# Mould in airlock



## dazza001 (Nov 4, 2006)

Help, I hope that my wine is not ruined.

I have just put my strawberry wine into bottles, after racking it 4 times.

Everything seems ok, tastes quite nice, smells ok, looks ok, but on cleaning out all my equipment afterwards I noticed that there was some mould in my airlock.

I constantly had it filled to the max line that is imprinted on it, and I put a campden tablet in the wine at every recommended stage, I also thought that I sterilised the airlock (though now I'm having my doubts) before I put it on.

So I'm not sure how this has happened.

Anyway could my wine be ruined, especially as I have to let it age for about 9 months.

Cheers


----------



## Caplan (Nov 4, 2006)

If it still tastes good and you've used campden at each stage of syphoning you should hopefully be fine. 
The only real risk is when you've taken the airlock off that some of it's water may have been sucked back into your wine.
You've just had the scare that sanitising is the one thing you can't skip on with homebrewing. I'm sure you'll be twice as thorough in your approach on your next batch! 
It could however have been that the mould spores entered your airlock after you put it on the fermenter and not due to an unsuccessful sanitation. If you're using the one piece 'S' airlocks may sure you put the little red cap on or a bung of cotton wool in the top. This will stop any airborne 'nasties' falling into your airlock. I also put a solution of campden and water in my airlocks and top up regularly with more solution rather than straight water.


----------



## dazza001 (Nov 5, 2006)

yeah, it does tatse good, so I guess I have got away with it, but definatley I will be really careful next time to avoid this. 

I have thrown the airlock away because I do not want to risk using it again and they are only 99p so its not worth chancing it.

I will use a solution in the airlock also next time rather than just water, that may be why it has happened.

Cheers for your advice.


----------



## OGB (Nov 9, 2006)

I'm new to winemaking, (or at least I will be in January) though I have been making beer for a while.

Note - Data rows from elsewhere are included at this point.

-- ==== Sys2Proof/Word.lean ====
section
/-! DEFINITION. The word types of the DF7440 (spec/00_scope.md R4, spec/03_numbers.md R68). -/

namespace Sys2Proof

/-- One byte. -/
abbrev Byte := BitVec 8
/-- One vector lane element (R68). -/
abbrev Word32 := BitVec 32
/-- One scalar register or instruction word (R68, R179). -/
abbrev Word64 := BitVec 64
/-- A set of lanes, bit i for lane i: predicates (R29), executing sets (R209). -/
abbrev Mask := BitVec 32
/-- A register field of an instruction word (R189). -/
abbrev R8 := BitVec 8
/-- A format tag (R73, Table 3.2). -/
abbrev Tag := BitVec 4
/-- A cause code (Table 16.1) or an abort cause (Table 5.6). -/
abbrev Code8 := BitVec 8

/-- The 32 lane values of one vector register. -/
abbrev Lanes := Vector Word32 32

end Sys2Proof
end

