-- ==== Sys2Proof/Syntax.lean ====
section
/-! DEFINITION. Syntax: one constructor of `Instr` for each row of spec/opcode_table.json. Rows NOP to CKPT are
instruction words (spec/06 to spec/09); rows SCHEDULER_PICK to PFC_PAUSE are the events of the machine, each with the
inputs that say which one happens. -/

namespace Sys2Proof

/-- Guard predicate and negate bit (R185, R186). -/
structure Guard where
  p : BitVec 4
  neg : Bool
  deriving DecidableEq, Repr

/-- Second operand of a scalar instruction: a register, or the 24-bit immediate of the VI form (R223). -/
inductive SB
  | reg (b : R8)
  | imm (v : BitVec 24)
  deriving DecidableEq, Repr

/-- SCMP conditions (R225). -/
inductive SCond
  | eq | ne | lt | le | gt | ge | ltu | leu | gtu | geu
  deriving DecidableEq, Repr

/-- Integer types `.i32` and `.u32` (R226). -/
inductive ITy
  | i32 | u32
  deriving DecidableEq, Repr

/-- Packed element select of integer instructions (R226). -/
inductive Pack
  | none | p16 | p8
  deriving DecidableEq, Repr

/-- VCMP conditions (R229). -/
inductive VCond
  | eq | ne | lt | le | gt | ge
  deriving DecidableEq, Repr

/-- VMOVI types (R230). -/
inductive MovTy
  | i32 | u32 | b32 | f32
  deriving DecidableEq, Repr

/-- Floating-point types of Table 7.6. -/
inductive FTy
  | f32 | f64 | h2 | bf2
  deriving DecidableEq, Repr

/-- VFCMP conditions (Table 7.7). -/
inductive FCond
  | eq | ne | lt | le | gt | ge | un | or
  deriving DecidableEq, Repr

/-- Rounding select of VFRND, VCVT and VPACK (R237). -/
inductive Rnd
  | dyn | rne | rtz | rdn | rup
  deriving DecidableEq, Repr

/-- Destination and source types of VCVT, destination first (R241). -/
inductive Cvt
  | f32i32 | f32u32 | f64i32 | f64u32 | i32f32 | u32f32 | f64f32 | i32f64 | u32f64 | f32f64
  deriving DecidableEq, Repr

/-- Packed formats of VPACK and VUNPACK (Table 7.8). -/
inductive PackFmt
  | h2 | bf2 | e4 | e5 | i8 | i16
  deriving DecidableEq, Repr

/-- Block formats of VBXQ and VBXD (R243). -/
inductive BxFmt
  | x8 | x6 | x4
  deriving DecidableEq, Repr

/-- Bit-plane formats of VPLANE, VUNPLANE and LDP (R245, R266). -/
inductive PlFmt
  | x6 | x4 | i4
  deriving DecidableEq, Repr

/-- VVOTE modes (R249). -/
inductive VoteMd
  | all | any | eq
  deriving DecidableEq, Repr

/-- VSHFL modes (Table 7.10). -/
inductive ShflMd
  | idx | xor | up | dn
  deriving DecidableEq, Repr

/-- Source of VBCAST: a lane of a vector register, or a scalar register (R252). -/
inductive BcSrc
  | lane (a : R8) (l : BitVec 5)
  | scal (a : R8)
  deriving DecidableEq, Repr

/-- Operation and type of VREDUCE and VSCAN (Table 7.11). -/
inductive RedOp
  | addI | addU | addF | minI | minU | minF | maxI | maxU | maxF | and | or | xor
  deriving DecidableEq, Repr

/-- Operations of a compact half (Table 6.9). -/
inductive COp
  | vadd | vsub | vadds | vsubs | vmul | vmulh | vmin | vmax | vand | vor | vxor | vnot | vshl | vshr | vsra | vrot
  | vabs | vneg | vmov | vclz | vpopc | vbrev | vfadd | vfsub | vfmul | vfmin | vfmax
  | vfrcp | vfrsq | vfexp2 | vflog2 | vfsinp | vfcosp | vffrac | vfrnd | vshfl
  deriving DecidableEq, Repr

/-- Types of a compact half (R191). -/
inductive CTy
  | i32 | u32 | b32 | f32
  deriving DecidableEq, Repr

/-- One half of a paired word (R191): no operation, or a compact operation with destination and sources. -/
inductive Compact
  | nop
  | op (o : COp) (t : CTy) (d a b : R8)
  deriving DecidableEq, Repr

/-- Type codes (Table 6.7). -/
inductive Ty
  | i32 | u32 | b32 | b64 | f32 | f64 | h2 | bf2 | e4 | e5 | x8 | x6 | x4 | i8 | i4 | b1
  deriving DecidableEq, Repr

/-- Types of byte and halfword accesses (Table 8.2). -/
inductive BTy
  | i32 | u32 | b32
  deriving DecidableEq, Repr

/-- Variant and type of LD, ST, LDS and STS (Table 8.2): full, byte, halfword or quad. -/
inductive LdW
  | full (t : Ty)
  | w8 (t : BTy)
  | w16 (t : BTy)
  | quad (t : Ty)
  deriving DecidableEq, Repr

/-- Orders of a memory word (Table 6.5). -/
inductive Ord
  | none | acq | rel | ar | sc
  deriving DecidableEq, Repr

/-- Scopes (Table 6.5). -/
inductive Scope
  | dv | wg | cl | sy
  deriving DecidableEq, Repr

/-- Memory operand: scalar base and offset, vector base pair and offset, or scalar base and vector offset (R188). -/
inductive MAddr
  | so (a : R8) (off : BitVec 16)
  | vo (a : R8) (off : BitVec 16)
  | sv (a v : R8)
  deriving DecidableEq, Repr

/-- Memory operand of an atomic, which takes no offset (R188). -/
inductive AAddr
  | s (a : R8)
  | v (a : R8)
  | sv (a v : R8)
  deriving DecidableEq, Repr

/-- Atomic operations (Table 6.8). -/
inductive AOp
  | add | sub | smin | smax | umin | umax | and | or | xor | exch | incw | decw | fadd
  deriving DecidableEq, Repr

/-- PHASE contribution operations (R291). -/
inductive POp
  | none | add | umin | umax | or | and | xor
  deriving DecidableEq, Repr

/-- GRPQ queries (Table 8.11). -/
inductive GQ
  | phase | size | rank | val
  deriving DecidableEq, Repr

/-- Step count of MLOOP: an immediate or a scalar register (R303). -/
inductive MCnt
  | imm (n : Byte)
  | reg (a : R8)
  deriving DecidableEq, Repr

/-- MZERO types (R306). -/
inductive MzTy
  | f32 | f64 | i32
  deriving DecidableEq, Repr

/-- Accumulator move forms (Table 9.4). -/
inductive MForm
  | one | oct | f64
  deriving DecidableEq, Repr

/-- MSTA types (R308). -/
inductive MsTy
  | i32 | f32 | f64 | h2 | bf2 | e4 | e5
  deriving DecidableEq, Repr

/-- BSTAT queries (Table 9.9). -/
inductive BQ
  | busy | rows | rayinv | rays
  deriving DecidableEq, Repr

/-- FSOUT colour types (Table 9.14). -/
inductive FsTy
  | f32 | h2 | e4
  deriving DecidableEq, Repr

/-- Special registers (Table 6.10). -/
inductive Special
  | idLane | idWarp | idWg | idSheaf | idCore | idCluster | idDie | idDevice | role | timebase | clock | fmode
  | fflags | tcause | taddr | tlanes | tvec | mprog | rangeLo | rangeHi | lanemap | gazeAz | gazeEl | gazeTime
  | gazeSeq | vpc
  deriving DecidableEq, Repr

I would assume that the same processes apply, albeit, more steps involved with wine. When I use the 1 piece airlocks, I fill them with vodka as that tends to keep the nasties from growing. Another thing to remember is not to fill them to the very top line. All you need is enough to block an airflow into the fermenter. Any more than that and you run the risk of air pressure changes (big storms, quickly opening a door in the house, etc.) drawing your solution into the fermenter. Other options are using a hose instead of an airlock and running it into a separate container of sanitizing solution or bleach+water, or you could use the one way valve airlocks that are sold with the Better Bottle Carboys.


----------



## dazza001 (Nov 12, 2006)

*vodka*

vodka in airlock, thats a good idea, cheers, no nastys will get past that.

cheers


----------